» **WHAT YOU HAVE TO DO**
The entries below contain a line with "theorem stepRunsOfferedEvent : Obligations.StepRunsOfferedEvent" and a line with "[noMarkerPair_timeout hw] at h ⊢". Quote exactly those two lines and all lines between them.

DATA RECORDS Block Start

/-! ### The word at RX's port -/

/-- RX's turn takes the word at the port and runs its operation: a state in which RX reads is not OUT (R88). -/
theorem rxTurn_of_ready {f : Bool} {s : State} {w : EventWord} {ws : List EventWord} (hready : rxEvReady s = true)
    (hev : s.rx_ev = w :: ws) : rxTurn f s = exec (decodeEvent w) (takeEvent w ws s) := by
  have hout : ¬foValid s = true := fun h => by simp [rxEvReady, foValid_iff.mp h] at hready
  rw [rxTurn, if_neg hout, rxStep, if_pos hready, hev]

/-- Settles O48. -/
theorem stepRunsOfferedEvent : Obligations.StepRunsOfferedEvent := by
  refine fun s f us w ws hrst hs hready hev => ⟨wellFormed_decodeEvent w, ?_⟩
  rw [step_rx hrst hs, rxTurn_of_ready (s := { s with sched := us }) hready hev]
  rfl

end Sys2Proof.Machine
end

section
/-! Without a marker no frame begins (41_sync_scanner.md R98): an invariant of the runs whose events hold no two consecutive
marker bytes. -/

namespace Sys2Proof.Machine

/-! ### The events still to come -/

section
variable {w : EventWord} {ws : List EventWord} {b : Bool}

theorem noMarkerPair_timeout (hw : decodeEvent w = .timeout) : noMarkerPair b (w :: ws) = noMarkerPair b ws := by
  simp only [noMarkerPair, hw]

theorem noMarkerPair_marker (hw : decodeEvent w = .byte Config.marker) :
    noMarkerPair b (w :: ws) = true ↔ b = false ∧ noMarkerPair true ws = true := by
  simp [noMarkerPair, hw]

theorem noMarkerPair_other_byte {d : Byte} (hw : decodeEvent w = .byte d) (hd : d ≠ Config.marker) :
    noMarkerPair b (w :: ws) = noMarkerPair false ws := by
  simp only [noMarkerPair, hw, if_neg hd]

theorem noMarkerPair_failure (hw : decodeEvent w = .error ∨ decodeEvent w = .closed) :
    noMarkerPair b (w :: ws) = noMarkerPair false ws := by
  rcases hw with hw | hw <;> simp only [noMarkerPair, hw]

/-- Events without a pair after a marker byte have none in any case. -/
theorem noMarkerPair_forget {evs : List EventWord} (h : noMarkerPair b evs = true) : noMarkerPair false evs = true := by
  induction evs with
  | nil => rfl
  | cons w ws ih =>
    rcases decodeEvent_cases w with ⟨-, hw⟩ | ⟨-, hw⟩ | ⟨-, hw⟩ | ⟨-, hw⟩
    · by_cases hd : evData w = Config.marker
      · rw [hd] at hw
        exact (noMarkerPair_marker hw).mpr ⟨rfl, ((noMarkerPair_marker hw).mp h).2⟩
      · rwa [noMarkerPair_other_byte hw hd] at h ⊢
    · rw [noMarkerPair_timeout hw] at h ⊢
      exact ih h
    · rwa [noMarkerPair_failure (.inl hw)] at h ⊢
    · rwa [noMarkerPair_failure (.inr hw)] at h ⊢

end

/-! ### The invariant -/

/-- The states in which RX has read the first marker byte and not yet what follows it. -/
def markerPending : RxState → Bool
  | .acq | .seen1 => true
  | .hunt | .len | .body | .out | .fatal => false

/-- RX has begun no frame, and the events still to come hold no pair that would begin one, the marker byte RX has already read
among them. -/
structure NoFrameBegun (st : RxState) (evs : List EventWord) (frames : List FoFrame) : Prop where
  not_len : st ≠ .len
  not_body : st ≠ .body
  not_out : st ≠ .out
  events : noMarkerPair (markerPending st) evs = true
  frames : frames = []

/-- `NoFrameBegun` of a state. -/
abbrev Scanning (s : State) : Prop := NoFrameBegun s.rx_state s.rx_ev s.delivered

namespace NoFrameBegun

DATA RECORDS Block End

» **SOLUTION TO THE EXERCISE**
theorem stepRunsOfferedEvent : Obligations.StepRunsOfferedEvent := by
  refine fun s f us w ws hrst hs hready hev => ⟨wellFormed_decodeEvent w, ?_⟩
  rw [step_rx hrst hs, rxTurn_of_ready (s := { s with sched := us }) hready hev]
  rfl

end Sys2Proof.Machine
end

section
/-! Without a marker no frame begins (41_sync_scanner.md R98): an invariant of the runs whose events hold no two consecutive
marker bytes. -/

namespace Sys2Proof.Machine

/-! ### The events still to come -/

section
variable {w : EventWord} {ws : List EventWord} {b : Bool}

theorem noMarkerPair_timeout (hw : decodeEvent w = .timeout) : noMarkerPair b (w :: ws) = noMarkerPair b ws := by
  simp only [noMarkerPair, hw]

theorem noMarkerPair_marker (hw : decodeEvent w = .byte Config.marker) :
    noMarkerPair b (w :: ws) = true ↔ b = false ∧ noMarkerPair true ws = true := by
  simp [noMarkerPair, hw]

theorem noMarkerPair_other_byte {d : Byte} (hw : decodeEvent w = .byte d) (hd : d ≠ Config.marker) :
    noMarkerPair b (w :: ws) = noMarkerPair false ws := by
  simp only [noMarkerPair, hw, if_neg hd]

theorem noMarkerPair_failure (hw : decodeEvent w = .error ∨ decodeEvent w = .closed) :
    noMarkerPair b (w :: ws) = noMarkerPair false ws := by
  rcases hw with hw | hw <;> simp only [noMarkerPair, hw]

/-- Events without a pair after a marker byte have none in any case. -/
theorem noMarkerPair_forget {evs : List EventWord} (h : noMarkerPair b evs = true) : noMarkerPair false evs = true := by
  induction evs with
  | nil => rfl
  | cons w ws ih =>
    rcases decodeEvent_cases w with ⟨-, hw⟩ | ⟨-, hw⟩ | ⟨-, hw⟩ | ⟨-, hw⟩
    · by_cases hd : evData w = Config.marker
      · rw [hd] at hw
        exact (noMarkerPair_marker hw).mpr ⟨rfl, ((noMarkerPair_marker hw).mp h).2⟩
      · rwa [noMarkerPair_other_byte hw hd] at h ⊢
    · rw [noMarkerPair_timeout hw] at h ⊢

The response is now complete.